La preocupación por la inmigración es cada vez mayor y no es para menos a la vista del ascenso exponencial en los últimos 20 años. Lamentablemente, este tema se ha convertido —lo vemos en España y en nuestros vecinos europeos o en la precampaña norteamericana— en el campo de batalla de las agendas políticas, porque electoralmente es rentable. Dependiendo de dónde se coloque el foco del debate, ya sea en la seguridad, en la economía o en la mano de obra, empatizamos con unas u otras políticas más severas o más buenistas. Pero resulta absurdo querer solucionar un problema de dimensión global con reglas estrictamente locales, de la misma manera que las declaraciones de los políticos en un sentido o en otro no son las que, respectivamente, motivan el efecto llamada o desincentivan la migración. Los movimientos migratorios tienen unas causas que están muy por encima de lo que pueda decir un gobierno o la oposición. El hambre, la guerra, persecuciones religiosas… y, en definitiva, la desesperación, es lo que lleva a salir y cruzar en una patera o a nado, si es necesario.
La globalización no solo ha supuesto la liberalización y apertura de capitales y productos en todo el mundo, sino también de personas. Al igual que el comercio mundial se ha multiplicado en las últimas décadas, también se ha producido un geométrico crecimiento en la salida de millones de personas que huyen de la miseria y la penuria.

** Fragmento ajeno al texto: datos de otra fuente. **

/-- The writers of IFF1, IFF2 and IM among the instructions (R112, R113). -/
def Obligations.FlipFlopAndModeWriters : Prop :=
  (∀ (i : Instr) (s t : State), exec i s = .next t →
    ((∀ z, i ≠ .retn z) ∧ i ≠ .reti ∧ i ≠ .di ∧ i ≠ .ei → t.iff1 = s.iff1) ∧
    (i ≠ .di ∧ i ≠ .ei → t.iff2 = s.iff2) ∧
    ((∀ y z, i ≠ .im0 y z) ∧ (∀ z, i ≠ .im1 z) ∧ (∀ z, i ≠ .im2 z) → t.im = s.im) ∧
    (i ≠ .ei → t.intInhibit = s.intInhibit)) ∧
  ∀ s : State, s.interruptCheck.im = s.im ∧
    (s.interruptCheck.iff1 = s.iff1 ∧ s.interruptCheck.iff2 = s.iff2 ∨
      s.interruptCheck.iff1 = false ∧ s.interruptCheck.iff2 = false)

/-- IX is read and written only by instructions that begin with `DD`, IY only by those that begin with `FD` (R104). -/
def Obligations.IndexRegistersNeedTheirPrefix : Prop :=
  ∀ (i : Instr) (s t : State) (w : Word), exec i s = .next t →
    ((encode i).head? ≠ some 0xDD#8 → t.get .ix = s.get .ix ∧ exec i (s.set .ix w) = .next (t.set .ix w)) ∧
    ((encode i).head? ≠ some 0xFD#8 → t.get .iy = s.get .iy ∧ exec i (s.set .iy w) = .next (t.set .iy w))

/-- R101: each half and the 16-bit register are views of one value; no other register changes. -/
def Obligations.HalvesAliasTheRegister : Prop :=
  ∀ (s : State) (g : Reg16) (v : Byte) (w : Word),
    (s.setHalf g .high v).get g = w16 v (lo (s.get g)) ∧ (s.setHalf g .low v).get g = w16 (hi (s.get g)) v ∧
    (s.set g w).getHalf g .high = hi w ∧ (s.set g w).getHalf g .low = lo w ∧
    w16 ((s.set g w).getHalf g .high) ((s.set g w).getHalf g .low) = w ∧
    (∀ k, k ≠ g → (s.set g w).get k = s.get k ∧ ∀ h, (s.setHalf g h v).get k = s.get k)

/-! ## Interrupts -/

/-- A request and the checks that do not accept it. Its record opens a window of INT_DURATION T-states, which replaces
an open one (R1402, decision D5). The check then only ends the EI delay where no request is pending, drops a lapsed
request, keeps a masked one and one right after `EI` (R1403, R1404, R1405, decision D8), and with IM = 3 raises the
fatal fault and changes nothing else (R1410, decision D25). -/
def Obligations.RequestsThatAreNotAccepted : Prop :=
  ∀ s : State,
    s.recordRequest false = s ∧
    s.recordRequest true = { s with intPending := true, intDeadline := s.clock + s.params.intDuration } ∧
    (s.params.intDuration = 0 → (s.recordRequest true).interruptCheck.intPending = false) ∧
    (s.intPending = false → s.interruptCheck = { s with intInhibit := false }) ∧
    (s.intPending = true → s.intDeadline ≤ s.clock →
      s.interruptCheck = { s with intInhibit := false, intPending := false }) ∧
    (s.intPending = true → s.clock < s.intDeadline → s.iff1 = false ∨ s.intInhibit = true →
      s.interruptCheck = { s with intInhibit := false }) ∧
    (s.intPending = true → s.clock < s.intDeadline → s.iff1 = true → s.intInhibit = false → s.im = 3#2 →
      s.interruptCheck = { s with intInhibit := false, fatal := some .badInterruptMode })

/-- The check that accepts enters the handler: at 0x0038 after 13 T-states in modes 0 and 1, at the word at
`(I << 8) | 0xFF` after 19 in mode 2 (R1406, R1407, decisions D7, D32). The word is read after the push. -/
def Obligations.AcceptanceEntersTheHandler : Prop :=
  ∀ s : State, s.intPending = true → s.clock < s.intDeadline → s.iff1 = true → s.intInhibit = false →
    (s.im = 0#2 ∨ s.im = 1#2 → Accepted s s.interruptCheck 0x0038#16 13) ∧
    (s.im = 2#2 → Accepted s s.interruptCheck (wordAt s.interruptCheck (w16 s.i 0xFF#8)) 19)

/-- The step that runs `EI` accepts nothing, so the next instruction completes first; the step that runs `DI` accepts
nothing either (R1303, R1304, R1506). -/
def Obligations.EnableAndDisableAroundTheCheck : Prop :=
  ∀ s t : State, s.Running → step s = .next t →
    (s.fetchInstr = .ei → t.get .pc = s.get .pc + 1 ∧ t.clock = s.clock + 4 ∧ t.iff1 = true ∧ t.iff2 = true ∧
      t.get .sp = s.get .sp ∧ SameBytes s t ∧ t.intInhibit = false) ∧
    (s.fetchInstr = .di → t.get .pc = s.get .pc + 1 ∧ t.clock = s.clock + 4 ∧ t.iff1 = false ∧ t.iff2 = false ∧
      t.get .sp = s.get .sp ∧ SameBytes s t ∧ t.intInhibit = false)

/-! ## Memory and the host -/

/-- A byte store is read back where the host lets it be written and nowhere else changes anything (R202); a word is two
bytes, low first, its second address modulo 2^16 (R204). -/
def Obligations.StoresReadBack : Prop :=
  ∀ (s : State) (a w : Word) (v : Byte),
    Stored s (s.writeByte a v) a v ∧ StoredWord s (s.writeWord a w) a w ∧
    (Params.writable s.params a.toNat = true → Params.writable s.params (a + 1).toNat = true →
      (s.writeWord a w).readWord a = w) ∧
    (s.writeWord 0xFFFF#16 w).readWord 0xFFFF#16 =
      w16 (if Params.writable s.params 0 = true then hi w else s.readByte 0)
        (if Params.writable s.params 65535 = true then lo w else s.readByte 0xFFFF#16)

/-- Memory's canonical form: every store keeps it, and two canonical memories that read alike are equal data. The form
and the value of an unlisted byte are the model's choice (log 5); the statement holds for any such value. -/
def Obligations.MemoryStaysCanonical : Prop :=
  (∀ (s : State) (a : Word) (v : Byte), Memory.wf s.mem = true → Memory.wf (s.writeByte a v).mem = true) ∧
  ∀ m n : List Host.Cell, Memory.wf m = true → Memory.wf n = true →
    (∀ a : Word, Memory.read m a.toNat = Memory.read n a.toNat) → m = n

/-- The host's reset (R1500, R140, R1502; decision D3): under all_zero every register is 0, under silicon AF and SP are
0xFFFF and PC, I and R are 0; memory is kept; a fatal fault is cleared. That every parameter and the lists `portIn` and
`portLog` are kept too is the model's choice (log 6): R1500 itself speaks of memory, the port devices and the write
policy. -/
def Obligations.HostReset : Prop :=
  ∀ s : State,
    (s.params.resetProfile = .allZero → ∀ g, s.hostReset.get g = 0#16) ∧
    (s.params.resetProfile = .silicon → s.hostReset.get .af = 0xFFFF#16 ∧ s.hostReset.get .sp = 0xFFFF#16 ∧
      s.hostReset.get .pc = 0#16 ∧ s.hostReset.get .ir = 0#16) ∧
    s.hostReset.iff1 = false ∧ s.hostReset.iff2 = false ∧ s.hostReset.im = 0#2 ∧ s.hostReset.intPending = false ∧
    s.hostReset.intDeadline = 0 ∧ s.hostReset.intInhibit = false ∧ s.hostReset.halted = false ∧
    s.hostReset.clock = 0 ∧ s.hostReset.fatal = none ∧ s.hostReset.mem = s.mem ∧ s.hostReset.params = s.params ∧
    SamePorts s s.hostReset

/-! ## Loads, stack and exchanges -/

/-- The 8-bit loads into a register (R501 to R503, R506 to R508, R512, R515): one register written, no flag. -/
def Obligations.LoadsIntoARegister : Prop :=
  ∀ s : State,
    (∀ r r2, RunsQuiet (.ldRegReg r r2) s 1 4 1 [.af, .bc, .de, .hl] fun t => WroteReg8 s t r (s.reg8 r2)) ∧
    (∀ r n, RunsQuiet (.ldRegImm r n) s 2 7 1 [.af, .bc, .de, .hl] fun t => WroteReg8 s t r n) ∧
    (∀ r, RunsQuiet (.ldRegMemHl r) s 1 7 1 [.af, .bc, .de, .hl] fun t =>
      WroteReg8 s t r (s.readByte (s.get .hl))) ∧
    (RunsQuiet .ldAMemBc s 1 7 1 [.af] fun t => WroteReg8 s t .a (s.readByte (s.get .bc))) ∧
    (RunsQuiet .ldAMemDe s 1 7 1 [.af] fun t => WroteReg8 s t .a (s.readByte (s.get .de))) ∧
    (∀ nn, RunsQuiet (.ldAMemNn nn) s 3 13 1 [.af] fun t => WroteReg8 s t .a (s.readByte nn)) ∧
    (∀ x r d, RunsQuiet (.ldRegMemIdx x r d) s 3 19 2 [.af, .bc, .de, .hl] fun t =>
      WroteReg8 s t r (s.readByte (s.get (idxReg x) + sext16 d))) ∧
    ∀ x r h, RunsQuiet (.ldRegHalf x r h) s 2 8 2 [.af, .bc, .de, .hl] fun t => WroteReg8 s t r (s.xh x h)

Aunque la solución es compleja, la alternativa es clara: o se favorece que los países generen un comercio y una economía que les permita subsistir sacando sus productos al mercado o, en caso contrario, son las propias gentes las que tienen que salir para sobrevivir. Por supuesto que deben adoptarse decisiones a nivel local, pero en la medida en que no se haga el esfuerzo de elevar el asunto a un debate supraestatal no se resolverá una cuestión que, a lo sumo, no hará más que trasladar el problema de una ruta a otra.